The proportion of subjects of the whole population that declined to participate at the beginning was 43.7%. Once enrolled in the study the rate of drop-outs was very low. The low rate of drop-out hindered the evaluation of the characteristics of those families ceasing their collaboration. Furthermore it prevented the application of more complex and global statistical models for obtaining a person-profile of people tending to drop out of these types of research projects (for example, a cluster analysis). On the other hand, because the small number of dropouts, the absence of relationships with the predictive features included in the study must not be strictly interpreted as real lack of association. However, it should be argued that the observed disadvantage (low rate of drop outs) is a notable advantage for the initial project since it contributes to incrementing the validity of the epidemiological results.

Conclusion

This project has practical implications for reducing the non-participation and drop out of the epidemiological studies into mental health in children and adolescents. The results indicate that the variables increasing lack of collaboration from families with high psychosocial risk are attributable to: (1) social disadvantages (low SES, minority cultures, unemployment, etc.), (2) the health of the child (more physical and psychological problems and the use of mental-health services), and (3) the characteristics of the assessment (lengthy interviews and the absence of final reports for families). Therefore, before beginning a study, special attention should be paid to the effects of these variables. There are three groups that require particular consideration so as to obtain and to maintain their participation in longitudinal studies related to the mental health of children and young people: (1) adolescents, (2) families with lower socioeconomic levels, more economic problems, or pertaining to minority groups, and (3) those with more psychopathologies. Some useful strategies could be: to use peers to involve adolescents and to obtain their participation (for example, colleagues or friends who have previously collaborated), to attend associations or social services that could easily reach people with economic problems and present the study to them in a more direct way. In effect, such measure would recruit children’s psychologists/therapists in the motivation of the families to participate in the assessments (as long as this is necessary). Likewise, it is important to give adequate information about the duration of the assessment and to insist on the possibility that certain interviews might need to be longer, depending on the characteristics of each family. In the end, making use of this information will facilitate the inclusion of the correspondent adjustments during the planning of future research, will reduce the non-response bias and will provide more reliable and precise epidemiological estimations.
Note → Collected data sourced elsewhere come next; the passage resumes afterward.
/-! ### Workspace pool (R59, R104, R363) -/

def Core.poolBase (c : Core) : Nat := field c.wspool 0 21
def Core.poolCount (c : Core) : Nat := field c.wspool 32 16
def Core.frameAt (c : Core) (i : Nat) : Nat := c.poolBase + 2048 * i

/-- The number of the pool frame at an LW offset, if it is one. -/
def Core.frameNo (c : Core) (off : Nat) : Option Nat :=
  if c.poolBase ≤ off && (off - c.poolBase) % 2048 = 0 && (off - c.poolBase) / 2048 < c.poolCount then
    some ((off - c.poolBase) / 2048)
  else none

/-- The lowest free pool frame: not the shadow, not the control context's, not taken, and not one that the control context
captured and left (R59, R76, R98). -/
def Mach.freeFrame (m : Mach) (c : Nat) : Option Nat :=
  let r := m.core c
  (List.range (r.poolCount - 1)).find? (fun i => !r.used.contains i && Table.get r.pins i 0 == 0 && some i != r.frameNo (m.ctx c 0).wp)

/-- The lowest free helper (R76). -/
def Mach.freeHelper (m : Mach) (c : Nat) : Option Nat :=
  (List.range 10).map (· + 1) |>.find? (fun x => !(m.ctx c x).live)

def nextGen (g : BitVec 8) : BitVec 8 := if g = 255 then 1 else g + 1

/-- Releases a pool frame: its generation advances (R104). The shadow stays reserved. -/
def Mach.releaseFrame (m : Mach) (c i : Nat) : Mach :=
  m.modCore c (fun r => { r with used := eraseNat r.used i, pins := Table.set r.pins i 0,
                                 gens := Table.set r.gens i (nextGen (Table.get r.gens i 0)) })

/-- Whether a live or held task runs on a pool frame. -/
def Mach.frameLive (m : Mach) (c i : Nat) : Bool :=
  let r := m.core c
  let off := r.frameAt i
  (List.range 12).any (fun x => (m.ctx c x).live && (m.ctx c x).wp == off) ||
  (r.holds ++ r.resumed).any (fun h => h.ctx.wp == off) || r.spill.any (fun e => e.1 == i)

/-- A task on frame `i` has ended: the frame is released unless pinned (R104). -/
def Mach.frameEnded (m : Mach) (c i : Nat) : Mach :=
  if Table.get (m.core c).pins i 0 = 0 then m.releaseFrame c i else m

/-- A by-reference closure frame was freed: its outer pin is given up if the generation matches (R104). -/
def Mach.unpinFrame (m : Mach) (c off : Nat) (g : BitVec 8) : Mach :=
  match (m.core c).frameNo off with
  | none => m
  | some i =>
    if Table.get (m.core c).gens i 0 = g then
      let n := Table.get (m.core c).pins i 0 - 1
      let m := m.modCore c (fun r => { r with pins := Table.set r.pins i n })
      if n = 0 && (m.core c).used.contains i && !m.frameLive c i then m.releaseFrame c i else m
    else m

/-! ### Stores to scratchpad words (R137, R150, R153) -/

/-- A store of bytes at a scratchpad home: words covered whole are good again, and an uncorrectable word written in part stays
so (R137). (log 74, DESIGN CHOICE) -/
def Mach.storeScratch (m : Mach) (bytes : List (Nat × Byte)) : Mach :=
  let whole := m.scratchBad.filter (fun k => (List.range 8).all (fun i => bytes.any (fun b => b.1 == k + i)))
  { m with mem := Mem.writeAll m.mem bytes, scratchBad := m.scratchBad.filter (fun k => !whole.contains k) }

/-- Whether a scratchpad key lies in a frame of its core: in the workspace pool or under a live context's WP.
(log 61, DEDUCED) -/
def Mach.inFrame (m : Mach) (c k : Nat) : Bool :=
  let r := m.core c
  (r.poolBase ≤ keyOff k && keyOff k < r.poolBase + 2048 * r.poolCount) ||
  (List.range 12).any (fun x => (m.ctx c x).live && (m.ctx c x).wp ≤ keyOff k && keyOff k < (m.ctx c x).wp + 2048)

/-- The first `n` stores of core `c` to its own window that are not yet performed are performed. (log 61, DEDUCED) -/
def Mach.performOwn (m : Mach) (c : Nat) : Nat → Mach
  | 0 => m
  | n + 1 =>
    match m.ownStores.find? (fun w => w.1 == c) with
    | none => m
    | some w => ({ m with ownStores := m.ownStores.eraseP (fun w => w.1 == c) }.storeScratch w.2).performOwn c n

/-- Every store of core `c` to its own window is performed, in program order (R153). (log 61, DEDUCED) -/
def Mach.settleOwn (m : Mach) (c : Nat) : Mach := m.performOwn c (m.ownStores.filter (fun w => w.1 == c)).length
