/-- SEND and REPLY of a vector payload. -/
def Mach.sendVector (m : Mach) (plane : Bool) (o : BitVec 2) (t a : BitVec 5) (v : BitVec 4) : Mach :=
  m.popping none [v] (m.needOperands [v] 0 [a]) (do
    let desc ← m.readW a
    let (x, m) ← m.readV v
    m.checkDesc desc
    m.sendMessage plane o t desc (toBytes 64 x.toNat))

/-- SEND and REPLY of a buffer payload; the buffer's full/empty bits do not matter (R405). A word of it that is
uncorrectable traps as a load's does (R137). -/
def Mach.sendBuffer (m : Mach) (plane : Bool) (o : BitVec 2) (t a b : BitVec 5) : Mach :=
  m.settle (do
    let desc ← m.readW a
    let buf ← m.readW b
    m.checkDesc desc
    let k ← m.checkBuffer buf (descLen desc)
    if (wordsOf k (descLen desc)).any (fun w => m.scratchBad.contains w) then .error { cause := .scratchUncorrectable, bad := buf }
    else m.sendMessage plane o t desc (toBytes (descLen desc) (m.read k (descLen desc))))

/-- SEND (R405, R183). -/
def execSend (o : BitVec 2) (t a : BitVec 5) (v : BitVec 4) (s : State) : Host.Outcome State Fault Refusal :=
  s.onMach (fun m => m.sendVector false o t a v)

/-- SEND of a buffer (R405, R183). -/
def execSendBuf (o : BitVec 2) (t a b : BitVec 5) (s : State) : Host.Outcome State Fault Refusal :=
  s.onMach (fun m => m.sendBuffer false o t a b)

/-- REPLY (R405, R183). -/
def execReply (o : BitVec 2) (t a : BitVec 5) (v : BitVec 4) (s : State) : Host.Outcome State Fault Refusal :=
  s.onMach (fun m => m.sendVector true o t a v)

/-- REPLY of a buffer (R405, R183). -/
def execReplyBuf (o : BitVec 2) (t a b : BitVec 5) (s : State) : Host.Outcome State Fault Refusal :=
  s.onMach (fun m => m.sendBuffer true o t a b)

/-! ### Matched delivery (R188, R190) -/

/-- A match: the covered words and the token of a post are written. The bytes of the last covered word that the arrival
does not reach are zero, and earlier ones keep their values (R188). (log 45, DEDUCED) -/
def Mach.deliver (m : Mach) (p : Post) (g : Msg) : Mach :=
  let len := descLen p.desc
  let n := min g.len len
  let words := (len + 7) / 8
  let old := m.read p.buf (8 * (words - 1))
  let data := ofBytes (g.payload.take n) + old / 2 ^ (8 * n) * 2 ^ (8 * n)
  let status := if len < g.len then 3 else 0
  let token := status + g.len * 2 ^ 8 + g.src * 2 ^ 32 + g.tag * 2 ^ 48
  m.resolve p.token (data + token * 2 ^ (64 * words))

/-- The first post that takes an arrival, and the others. -/
def takePost (rsv : Bool) (g : Msg) : List Post → Option (Post × List Post)
  | [] => none
  | p :: t =>
    if Post.rsv p.desc == rsv && descMatches p.desc g.src g.tag then some (p, t)
    else match takePost rsv g t with
      | some (x, t) => some (x, p :: t)
      | none => none

/-- The first overflow entry that a post takes, and the others. -/
def takeOverflow (d : Word) : List Msg → Option (Msg × List Msg)
  | [] => none
  | g :: t =>
    if descMatches d g.src g.tag then some (g, t)
    else match takeOverflow d t with
      | some (x, t) => some (x, g :: t)
      | none => none

/-- POST once its operands are read: the checks of R190, then the post. -/
def Mach.postReceive (m : Mach) (t : BitVec 5) (d b : Word) : Res Mach := do
  let c := m.cur.core
  let ch := Post.chan d
  if descLen d = 0 || 64 < descLen d then .error { cause := .messageTooLong }
  let k ← m.checkBuffer b (descLen d)
  if (m.chan c ch).mode ≠ 2 then .error { cause := .channelBindConflict }
  if 32 ≤ (m.chan c ch).posts.length then .error { cause := .postListFull }
  let p : Post := { desc := d, buf := k, token := m.nextId }
  let m := m.late (wordsOf k (descLen d) ++ m.lateW t) (.token false)
  match if Post.rsv d then none else takeOverflow d (m.chan c ch).overflow with
  | some (g, rest) => .ok ((m.modChan c ch (fun q => { q with overflow := rest })).deliver p g).done
  | none => .ok (m.modChan c ch (fun q => { q with posts := q.posts ++ [p] })).done

/-- POST (R401, R190). -/
def execPost (t a b : BitVec 5) (s : State) : Host.Outcome State Fault Refusal :=
  s.onMach (fun m => m.settle (do
    let d ← m.readW a
    let x ← m.readW b
    m.postReceive t d x))

/-- QCNT (R403, R192). -/
def Mach.freeSlots (m : Mach) (c ch : Nat) : Word :=
  let k := m.chan c ch
  if k.mode = 1 then BitVec.ofNat 64 (k.capacity - m.chanHeld c ch)
  else if k.mode = 2 then BitVec.ofNat 64 (64 - k.overflow.length + 65536 * (32 - k.posts.length))
  else 0

/-- QCNT (R403). -/
def execQcnt (d : BitVec 5) (c : BitVec 3) (s : State) : Host.Outcome State Fault Refusal :=
  s.onMach (fun m => (m.writeW d (m.freeSlots m.cur.core c.toNat)).done)
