/-- MIGRATION_COMPLETE (R259): steps 2 to 6 of the oldest migration whose entry is not installed, after which step 7 goes on
as the held requests are sent on; or, with DEST fenced, the token written 1 and an entry. (log 21, DEDUCED) -/
def execMigrationComplete (core : Nat) (s : State) : Host.Outcome State Fault Refusal :=
  s.onMach (fun m =>
    match m.migrating core with
    | none => m
    | some g =>
      let f := g.fwd
      if m.isFenced f.dest then
        ((m.dropMigration core g.token).postAt core { cause := Cause.migrationFailed.code, core := core }).resolve g.token 1
      else
        let m := m.copyWords core (extentWords f.extents).length
        let m := m.movePins core f.dest f.extents
        let m := m.moveFrames core f.dest f.env0 f.envn
        let m := m.moveChans core f.dest f.chmask
        let m := if g.team then m.moveTeam core f.dest else m
        let ids := m.heldFor core f
        let m := m.modMigration core g.token (fun g => { g with held := some ids })
        (m.modCore core (fun r => { r with forwards := r.forwards ++ [{ f with used := m.now }] })).endMigrations core)

/-- FORWARD_EXPIRY (R260): entry `idx` of a core has not forwarded for its life; every pool frame that its extents touch is
force-released (R104). (log 22, DEDUCED) -/
def execForwardExpiry (core idx : Nat) (s : State) : Host.Outcome State Fault Refusal :=
  s.onMach (fun m =>
    match (m.core core).forwards[idx]? with
    | none => m
    | some f =>
      if f.used + f.life ≤ m.now then
        let m := m.modCore core (fun r => { r with forwards := dropNth r.forwards idx, expired := r.expired ++ [f] })
        ((m.core core).framesIn f.extents).foldl (fun m i => m.releaseFrame core i) m
      else m)

end Sys2Proof.Machine
end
Still, lower socio-economic families might require the design of shorter instruments. The field of assessment in epidemiology has made attempts in this direction in relation with screening and it is recognized that such instruments must be short and simple to reduce subject burden and to maximize further participation in later stages. The Short Mood and Feelings Questionnaire [37] or the Strengths and Difficulties Questionnaire [38] are examples. Further efforts must be done for designing epidemiological assessment instruments appropriate for the populations with specific needs.